人間と宇宙 第8話 「今」この瞬間に人間が存在する不思議
人間と宇宙 第8話 「今」この瞬間に人間が存在する不思議
これまで見てきたように、宇宙の138億年という歴史の中で、人類が存在している時間はごくわずかで、しかもその中の文明と呼べる期間は、さらに一瞬に近い。
ここで、少し視点を変えてみたい。「短い」という話ではなく、「なぜ、よりによって今なのか」という話だ。
「今」でなくてもよかったはずなのに
宇宙の138億年のうち、人間が存在できる時間帯は限られている。星が生まれ、惑星ができ、そこに生命が育つまでには、何十億年もの準備期間が必要だった。逆に、宇宙が年老いて、星がほとんど燃え尽きてしまえば、新しい生命が生まれる材料も足りなくなっていく。つまり、生命や知性が存在できる「窓」は、宇宙の歴史の中で、無限に開いているわけではない。
だとしても、その窓が開いている期間は、人間の一生に比べればとほうもなく長い。仮にその窓が数百億年続くとすれば、自分が生まれるタイミングは、その窓の中のどこであってもよかったはずだ。窓の最初のほうでも、真ん中でも、終わりのほうでも構わない。

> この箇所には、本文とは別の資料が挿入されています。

-- ==== Sys2Proof/Machine/Dispatch.lean ====
section
/-! DEFINITION. What each command does: one arm for each row of spec/opcode_table.json. -/

namespace Sys2Proof.Machine

def exec (i : Instr) (s : State) : Host.Outcome State Fault Refusal :=
  match i with
  | .powerOnReset address rate => Sys2Proof.Machine.execPowerOnReset address rate s
  | .restart => Sys2Proof.Machine.execRestart s
  | .hold port => Sys2Proof.Machine.execHold port s
  | .issue port => Sys2Proof.Machine.execIssue port s
  | .confirm port => Sys2Proof.Machine.execConfirm port s
  | .cancel port => Sys2Proof.Machine.execCancel port s
  | .confirmBatch port => Sys2Proof.Machine.execConfirmBatch port s
  | .cancelBatch port => Sys2Proof.Machine.execCancelBatch port s
  | .discharge port => Sys2Proof.Machine.execDischarge port s
  | .query port => Sys2Proof.Machine.execQuery port s
  | .load => Sys2Proof.Machine.execLoad s
  | .walk => Sys2Proof.Machine.execWalk s
  | .clearTable => Sys2Proof.Machine.execClearTable s
  | .standing => Sys2Proof.Machine.execStanding s
  | .endStanding => Sys2Proof.Machine.execEndStanding s
  | .ackLane port => Sys2Proof.Machine.execAckLane port s
  | .restartLane port => Sys2Proof.Machine.execRestartLane port s
  | .setHall => Sys2Proof.Machine.execSetHall s
  | .setWindow => Sys2Proof.Machine.execSetWindow s
  | .setRights => Sys2Proof.Machine.execSetRights s
  | .setLane => Sys2Proof.Machine.execSetLane s
  | .enableLane => Sys2Proof.Machine.execEnableLane s
  | .disableLane => Sys2Proof.Machine.execDisableLane s
  | .readLane => Sys2Proof.Machine.execReadLane s
  | .readStatus => Sys2Proof.Machine.execReadStatus s
  | .clearCounts => Sys2Proof.Machine.execClearCounts s
  | .readAlarms => Sys2Proof.Machine.execReadAlarms s
  | .ackAlarm => Sys2Proof.Machine.execAckAlarm s
  | .clearLog => Sys2Proof.Machine.execClearLog s
  | .readNotices => Sys2Proof.Machine.execReadNotices s
  | .badRequest port => Sys2Proof.Machine.execBadRequest port s
  | .holdClaim => Sys2Proof.Machine.execHoldClaim s
  | .issueClaim => Sys2Proof.Machine.execIssueClaim s
  | .confirmClaim => Sys2Proof.Machine.execConfirmClaim s
  | .cancelClaim => Sys2Proof.Machine.execCancelClaim s
  | .confirmBatchClaim => Sys2Proof.Machine.execConfirmBatchClaim s
  | .cancelBatchClaim => Sys2Proof.Machine.execCancelBatchClaim s
  | .dischargeClaim => Sys2Proof.Machine.execDischargeClaim s
  | .queryClaim => Sys2Proof.Machine.execQueryClaim s
  | .loadClaim => Sys2Proof.Machine.execLoadClaim s
  | .walkClaim => Sys2Proof.Machine.execWalkClaim s
  | .clearTableClaim => Sys2Proof.Machine.execClearTableClaim s
  | .judge => Sys2Proof.Machine.execJudge s
  | .dueTimeReached => Sys2Proof.Machine.execDueTimeReached s
  | .expiryClaim => Sys2Proof.Machine.execExpiryClaim s
  | .standingEnd desk => Sys2Proof.Machine.execStandingEnd desk s
  | .soundingEnd number => Sys2Proof.Machine.execSoundingEnd number s
  | .identReply lane head message => Sys2Proof.Machine.execIdentReply lane head message s
  | .roundReport lane head message => Sys2Proof.Machine.execRoundReport lane head message s
  | .probeReport lane head message => Sys2Proof.Machine.execProbeReport lane head message s
  | .headMessageDiscarded lane head message => Sys2Proof.Machine.execHeadMessageDiscarded lane head message s
  | .roundTimeout lane head => Sys2Proof.Machine.execRoundTimeout lane head s
  | .abort lane head => Sys2Proof.Machine.execAbort lane head s
  | .guardEnd group => Sys2Proof.Machine.execGuardEnd group s
  | .cycleReport lane => Sys2Proof.Machine.execCycleReport lane s
  | .passage lane => Sys2Proof.Machine.execPassage lane s
  | .verdict lane => Sys2Proof.Machine.execVerdict lane s
  | .judgeAnswer => Sys2Proof.Machine.execJudgeAnswer s
  | .changeNotice => Sys2Proof.Machine.execChangeNotice s
  | .graceEnd item => Sys2Proof.Machine.execGraceEnd item s
  | .probeResult lane => Sys2Proof.Machine.execProbeResult lane s
  | .passageRemovalReport lane => Sys2Proof.Machine.execPassageRemovalReport lane s
  | .deskAddressByte address direction => Sys2Proof.Machine.execDeskAddressByte address direction s
  | .deskWriteByte byte => Sys2Proof.Machine.execDeskWriteByte byte s
  | .deskRepeatedStartWrite address direction => Sys2Proof.Machine.execDeskRepeatedStartWrite address direction s
  | .deskStopCondition => Sys2Proof.Machine.execDeskStopCondition s
  | .deskReplyByte => Sys2Proof.Machine.execDeskReplyByte s
  | .deskReplyDeclined => Sys2Proof.Machine.execDeskReplyDeclined s
  | .serviceByte byte => Sys2Proof.Machine.execServiceByte byte s
  | .frameTimeout => Sys2Proof.Machine.execFrameTimeout s
  | .replySent => Sys2Proof.Machine.execReplySent s

end Sys2Proof.Machine
end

それなのに、自分は「今」という、ごく限られた一点に生まれている。他のどの時代でもなく、まさにこの時代に。
「今」を選んだ理由は、たぶんどこにもない
この不思議さについて、はっきりした答えはない。おそらく、「今」でなければならない特別な理由は、どこにもないのだろう。
これは、フェルミのパラドックスのときに考えた「たまたま」の感覚に近い。無数にありえた可能性の中から、たまたまこの宇宙が生命の生まれる条件を満たし、たまたまこの惑星に生命が芽生え、たまたま今というタイミングに、自分という存在が意識を持っている。

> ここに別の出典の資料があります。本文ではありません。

/-- CHANGE NOTICE, by stage and kind: a CLEARED notice sends a held or verifying judgement back to ASKING; a PENDING notice holds a
HELD_ABSENT or VERIFYING one in HELD_PENDING; either leaves a live probe record ignored, in the awaited list or in a result that it has
left with (log entry 37, DEDUCED); PENDING_GONE sends a HELD_PENDING one to verification; every other notice, and every notice for a
REFERENCE judgement or an item not in the list, has no effect. An item that is ASKING again joins the back of the asking queue, and with
no claim out that of the item at the front is offered. -/
def Obligations.ChangeNoticesMoveJudgements : Prop :=
  ∀ (s : State) (i : Item) (k : ChangeKind) (rest : List TableMessage), s.judge.inbox = .notice i k :: rest →
    let u : State := { s with judge := { s.judge with inbox := rest } }
    (s.findJudgement i = none → exec .changeNotice s = .next u.drive)
      ∧ ∀ j, s.findJudgement i = some j →
          let goes := fun (n : Judgement) => ∃ t, exec .changeNotice s = .next t ∧ t.findJudgement i = some n
            ∧ t.judge.inbox = rest ∧ JudgingOnly s t ∧ t.log = s.log
            ∧ (n.stage = .asking → t.judge.asking = s.judge.asking ++ [i]
                ∧ t.port.judge = if s.port.judge = none ∧ s.judge.answer = none then
                    (s.judge.asking ++ [i]).head?.bind fun k => (t.findJudgement k).map fun m => (k, m.owner)
                  else s.port.judge)
            ∧ (n.stage ≠ .asking → t.judge.asking = s.judge.asking ∧ t.port.judge = s.port.judge)
            ∧ t.judge.answer = s.judge.answer
            ∧ (j.stage = .verifying →
                (t.lane j.owner).awaited =
                    (s.lane j.owner).awaited.map (fun r => if r.item = i then { r with live := false } else r)
                  ∧ (t.lane j.owner).results =
                    (s.lane j.owner).results.map fun r => if r.item = i then { r with live := false } else r)
          (j.cls ≠ .reference → k = .cleared → (j.stage = .heldAbsent ∨ j.stage = .heldPending ∨ j.stage = .verifying) →
              goes { j with stage := .asking })
            ∧ (j.cls ≠ .reference → k = .pending → (j.stage = .heldAbsent ∨ j.stage = .verifying) →
                goes { j with stage := .heldPending, reason := some .pending })
            ∧ (j.cls ≠ .reference → k = .pendingGone → j.stage = .heldPending →
                exec .changeNotice s = .next (u.verify i).drive)
            ∧ ((j.cls = .reference ∨ j.stage = .asking ∨ j.stage = .done ∨ (k = .pendingGone ∧ j.stage ≠ .heldPending)
                  ∨ (k = .pending ∧ j.stage = .heldPending)) → exec .changeNotice s = .next u.drive)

理由を探そうとすればするほど、「たまたま」以上の答えにはたどり着けない。だが、これは残念な結論というよりも、むしろ出発点として受け止めたほうがよさそうな事実だ。
「今」しか選べないという、逆説的な自由
面白いのは、これだけ広い可能性の中の「たまたま今」でありながら、人間には「今」以外の時間を生きるという選択肢が、そもそも存在しないということだ。

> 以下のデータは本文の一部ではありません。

-- ==== Sys2Proof/Laws/Table.lean ====
section
/-! SUPPORT. What the operations of the clearance table and its port do, one lemma for each fact that proofs cite. -/

namespace Sys2Proof.Machine

/-! ## The list of entries -/

theorem mem_insertEntry {e x : Entry} {xs : List Entry} (h : x ∈ insertEntry e xs) : x = e ∨ x ∈ xs := by
  induction xs with
  | nil => simpa [insertEntry] using h
  | cons y ys ih =>
    rw [insertEntry] at h
    split at h
    · simpa using h
    · split at h
      · rcases List.mem_cons.1 h with h | h
        · exact .inl h
        · exact .inr (List.mem_cons_of_mem _ h)
      · rcases List.mem_cons.1 h with h | h
        · exact .inr (by simp [h])
        · rcases ih h with h | h
          · exact .inl h
          · exact .inr (List.mem_cons_of_mem _ h)

/-- Writing an entry keeps the strict order by item. -/
theorem insertEntry_ordered {e : Entry} {xs : List Entry} (h : xs.Pairwise fun a b => a.item < b.item) :
    (insertEntry e xs).Pairwise fun a b => a.item < b.item := by
  induction xs with
  | nil => simp [insertEntry]
  | cons y ys ih =>
    obtain ⟨hy, hys⟩ := List.pairwise_cons.1 h
    rw [insertEntry]
    split
    next lt =>
      refine List.pairwise_cons.2 ⟨fun z hz => ?_, h⟩
      rcases List.mem_cons.1 hz with rfl | hz
      · exact lt
      · exact Nat.lt_trans lt (hy z hz)
    next notLt =>
      split
      next eq => exact List.pairwise_cons.2 ⟨fun z hz => by rw [eq]; exact hy z hz, hys⟩
      next ne =>
        refine List.pairwise_cons.2 ⟨fun z hz => ?_, ih hys⟩
        rcases mem_insertEntry hz with rfl | hz
        · exact Nat.lt_of_le_of_ne (Nat.le_of_not_lt notLt) fun e => ne e.symm
        · exact hy z hz

/-- Writing an entry makes it the one that is found for its item, and leaves every other item's as it was. -/
theorem find_insertEntry (e : Entry) (xs : List Entry) (i : Item) :
    (insertEntry e xs).find? (fun x => x.item == i) = if i = e.item then some e else xs.find? fun x => x.item == i := by
  induction xs with
  | nil =>
    by_cases h : i = e.item
    · subst h; simp [insertEntry]
    · simp [insertEntry, h, show ¬ e.item = i from fun hh => h hh.symm]
  | cons y ys ih =>
    rw [insertEntry]
    by_cases hi : i = e.item
    · subst hi
      split
      · simp
      · split
        · simp
        next h1 h2 => simp [ih, show ¬ y.item = e.item from fun h => h2 h.symm]
    · have hne : ¬ e.item = i := fun h => hi h.symm
      split
      · simp [hne, hi]
      · split
        next h2 => simp [hne, hi, show ¬ y.item = i from fun h => hi (by rw [← h, ← h2])]
        · simp [List.find?_cons, ih, hi]

/-- Taking the entries of an item out of a list leaves none of it, and leaves every other item's as it was. -/
theorem find_filter_item (xs : List Entry) (i j : Item) :
    (xs.filter fun e => e.item != j).find? (fun x => x.item == i) = if i = j then none else xs.find? fun x => x.item == i := by
  induction xs with
  | nil => simp
  | cons y ys ih =>
    by_cases hy : y.item = j
    · rw [List.filter_cons_of_neg (by simp [hy]), ih]
      by_cases hi : i = j
      · simp [hi]
      · rw [List.find?_cons_of_neg (by simp [hy, show ¬ j = i from fun h => hi h.symm])]
    · rw [List.filter_cons_of_pos (by simp [hy])]
      by_cases hyi : y.item = i
      · have : ¬ i = j := fun h => hy (by rw [hyi, h])
        rw [List.find?_cons_of_pos (by simp [hyi]), List.find?_cons_of_pos (by simp [hyi])]
        simp [this]
      · rw [List.find?_cons_of_neg (by simp [hyi]), List.find?_cons_of_neg (by simp [hyi]), ih]

namespace State

@[simp] theorem findEntry_putEntry_same (s : State) (e : Entry) : (s.putEntry e).findEntry e.item = some e := by
  simp [findEntry, find_insertEntry]

theorem findEntry_putEntry (s : State) (e : Entry) (i : Item) :
    (s.putEntry e).findEntry i = if i = e.item then some e else s.findEntry i := by
  simp [findEntry, find_insertEntry]

theorem findEntry_dropEntry (s : State) (i j : Item) :
    (s.dropEntry j).findEntry i = if i = j then none else s.findEntry i := find_filter_item ..

/-- An entry that is found has the item it was looked for. -/
theorem findEntry_item {s : State} {i : Item} {e : Entry} (h : s.findEntry i = some e) : e.item = i := by
  have := List.find?_some h
  simpa using this

/-- An entry that is found is in the table. -/
theorem findEntry_mem {s : State} {i : Item} {e : Entry} (h : s.findEntry i = some e) : e ∈ s.table.entries :=
  List.mem_of_find?_eq_some h

theorem tableOrdered_putEntry {s : State} (h : s.tableOrdered) (e : Entry) : (s.putEntry e).tableOrdered :=
  insertEntry_ordered h

theorem tableOrdered_dropEntry {s : State} (h : s.tableOrdered) (i : Item) : (s.dropEntry i).tableOrdered :=
  List.Pairwise.filter _ h

end State

/-! ## Room (02 R29) -/

/-- Where no entry can be evicted, none is DEPARTED. -/
theorem evictionVictim_none {es : List Entry} (h : evictionVictim es = none) : ∀ e ∈ es, e.stage ≠ .departed := by
  induction es with
  | nil => simp
  | cons y ys ih =>
    rw [evictionVictim] at h
    split at h
    next none =>
      intro e he
      rcases List.mem_cons.1 he with rfl | he
      · simpa using h
      · exact ih none e he
    next => split at h <;> cases h

/-- An eviction takes a DEPARTED entry of the table, and none of those is due before it. -/
theorem evictionVictim_spec {es : List Entry} {v : Entry} (h : evictionVictim es = some v) :
    v ∈ es ∧ v.stage = .departed ∧ ∀ e ∈ es, e.stage = .departed → v.due ≤ e.due := by
  induction es generalizing v with
  | nil => simp [evictionVictim] at h
  | cons y ys ih =>
    rw [evictionVictim] at h
    split at h
    next none =>
      split at h
      next dep =>
        cases h
        refine ⟨by simp, by simpa using dep, fun e he hd => ?_⟩
        rcases List.mem_cons.1 he with rfl | he
        · exact Nat.le_refl _
        · exact absurd hd (evictionVictim_none none e he)
      next => cases h
    next w hw =>
      obtain ⟨mem, dep, least⟩ := ih hw
      split at h
      next c =>
        simp at c
        cases h
        refine ⟨by simp, c.1, fun e he hd => ?_⟩
        rcases List.mem_cons.1 he with rfl | he
        · exact Nat.le_refl _
        · exact Nat.le_trans c.2 (least e he hd)
      next c =>
        cases h
        refine ⟨List.mem_cons_of_mem _ mem, dep, fun e he hd => ?_⟩
        rcases List.mem_cons.1 he with rfl | he
        · exact Nat.le_of_lt (Nat.lt_of_not_le fun le => c (by simp [hd, le]))
        · exact least e he hd

/-! ## The expiry process (02 R34) -/

/-- Where no entry is named, none is due. -/
theorem dueEntry_none {now : Time} {es : List Entry} (h : State.dueEntry now es = none) : ∀ e ∈ es, now < e.due := by
  induction es with
  | nil => simp
  | cons y ys ih =>
    rw [State.dueEntry] at h
    split at h
    next none =>
      intro e he
      rcases List.mem_cons.1 he with rfl | he
      · split at h
        · cases h
        next late => exact Nat.lt_of_not_le late
      · exact ih none e he
    next => split at h <;> cases h

/-- The entry that is named is in the table, its due time has been reached, and none is due before it. -/
theorem dueEntry_spec {now : Time} {es : List Entry} {v : Entry} (h : State.dueEntry now es = some v) :
    v ∈ es ∧ v.due ≤ now ∧ ∀ e ∈ es, v.due ≤ e.due := by
  induction es generalizing v with
  | nil => simp [State.dueEntry] at h
  | cons y ys ih =>
    rw [State.dueEntry] at h
    split at h
    next none =>
      split at h
      next due =>
        cases h
        refine ⟨by simp, due, fun e he => ?_⟩
        rcases List.mem_cons.1 he with rfl | he
        · exact Nat.le_refl _
        · exact Nat.le_of_lt (Nat.lt_of_le_of_lt due (dueEntry_none none e he))
      next => cases h
    next w hw =>
      obtain ⟨mem, due, least⟩ := ih hw
      split at h
      next c =>
        simp at c
        cases h
        refine ⟨by simp, c.1, fun e he => ?_⟩
        rcases List.mem_cons.1 he with rfl | he
        · exact Nat.le_refl _
        · exact Nat.le_trans c.2 (least e he)
      next c =>
        cases h
        refine ⟨List.mem_cons_of_mem _ mem, due, fun e he => ?_⟩
        rcases List.mem_cons.1 he with rfl | he
        · exact Nat.le_of_not_le fun le => c (by simpa [le] using Nat.le_trans le due)
        · exact least e he

/-! ## Creating an entry (02 R29) -/

namespace State

/-- Room is there already, or a DEPARTED entry leaves for it and the evicted counter rises, or there is none. -/
theorem makeRoom_cases (s : State) :
    (s.table.entries.length < Config.tableCapacity ∧ s.makeRoom = some s)
      ∨ (Config.tableCapacity ≤ s.table.entries.length ∧ ∃ v, evictionVictim s.table.entries = some v
          ∧ s.makeRoom = some { s.dropEntry v.item with
              table := { (s.dropEntry v.item).table with evicted := s.table.evicted + 1 } })
      ∨ (Config.tableCapacity ≤ s.table.entries.length ∧ evictionVictim s.table.entries = none ∧ s.makeRoom = none) := by
  unfold makeRoom
  by_cases h : s.table.entries.length < Config.tableCapacity
  · exact .inl ⟨h, by simp [h]⟩
  · have h' : Config.tableCapacity ≤ s.table.entries.length := by omega
    right
    cases hv : evictionVictim s.table.entries with
    | none => exact .inr ⟨h', rfl, by simp [h, hv]⟩
    | some v => exact .inl ⟨h', v, rfl, by simp [h, dropEntry, hv]⟩

/-- A creating claim with room adds its entry. -/
theorem create_room {s s' : State} (h : s.makeRoom = some s') (answer : Code) (add : State → State) :
    s.create answer add = (add s', answer) := by simp [create, h]

/-- A creating claim without room is refused with TABLE_FULL and raises the notice. -/
theorem create_full {s : State} (h : s.makeRoom = none) (answer : Code) (add : State → State) :
    s.create answer add = (s.raise .tableFull, .tableFull) := by simp [create, h]

end State

/-! ## The ring (02 R30) -/

/-- The claimant whose turn it is has a claim waiting. -/
theorem TablePort.turn_waiting {p : TablePort} {c : Claimant} (h : p.turn = some c) : p.waiting c = true :=
  List.find?_some h

/-- A turn comes whenever a claim waits. -/
theorem TablePort.turn_isSome {p : TablePort} {c : Claimant} (h : p.waiting c = true) : p.turn.isSome = true := by
  have : c ∈ ringAfter p.lastServed := by cases c <;> cases p.lastServed <;> simp [ringAfter]
  simp only [TablePort.turn, List.find?_isSome]
  exact ⟨c, this, h⟩

/-- A request port's next claim is waiting at the port. -/
theorem TablePort.nextRequest_waiting {p : TablePort} {q : PortId} {c : Claim} (h : p.nextRequest = some (q, c)) :
    (q = .desk ∧ p.desk = some c) ∨ (q = .link ∧ p.link = some c) := by
  unfold TablePort.nextRequest at h
  split at h
  · rcases hd : p.desk with _ | d <;> simp [hd] at h
    simp [h]
  · rcases hd : p.link with _ | d <;> simp [hd] at h
    simp [h]
  all_goals cases h

end Sys2Proof.Machine
end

過去に生まれたかった、未来に生まれたかった、と考えることはできる。だがそれは思考の中だけの話であって、実際に体験できる時間は、常に「今」しかない。宇宙の138億年という広大な時間軸の中で、たった一点しか手渡されていないのに、人間はその一点しか生きることができない。逆に言えば、その一点だけは、誰にも取り替えられない、確実に自分のものだということでもある。
広大な時間の中の、たった一つの点。その心細さと、その確かさは、実は同じことの裏表なのかもしれない。
一瞬であることの、静かな肯定
ここまで、人間と宇宙の間にある「距離」を、いくつかの角度から見てきた。空間的な孤独、物理定数の偶然、観測という行為、そして時間の短さと、今という一点であることの不思議さ。
どの角度から見ても、人間という存在は、宇宙の広大さに比べればあまりにも小さく、あまりにも短い。けれど、その小ささと短さは、決して人間の存在を軽くするものではなく、むしろ、今この瞬間がどれほど取り替えのきかないものかを、静かに裏づけているようにも思える。
次回からは、いよいよこの連載の後半、宇宙の「終わり」に目を向けていく。太陽の死、地球の終わり、そして宇宙そのものの果てを前にしたとき、人間はどう向き合えるのか——そこから考えていきたい。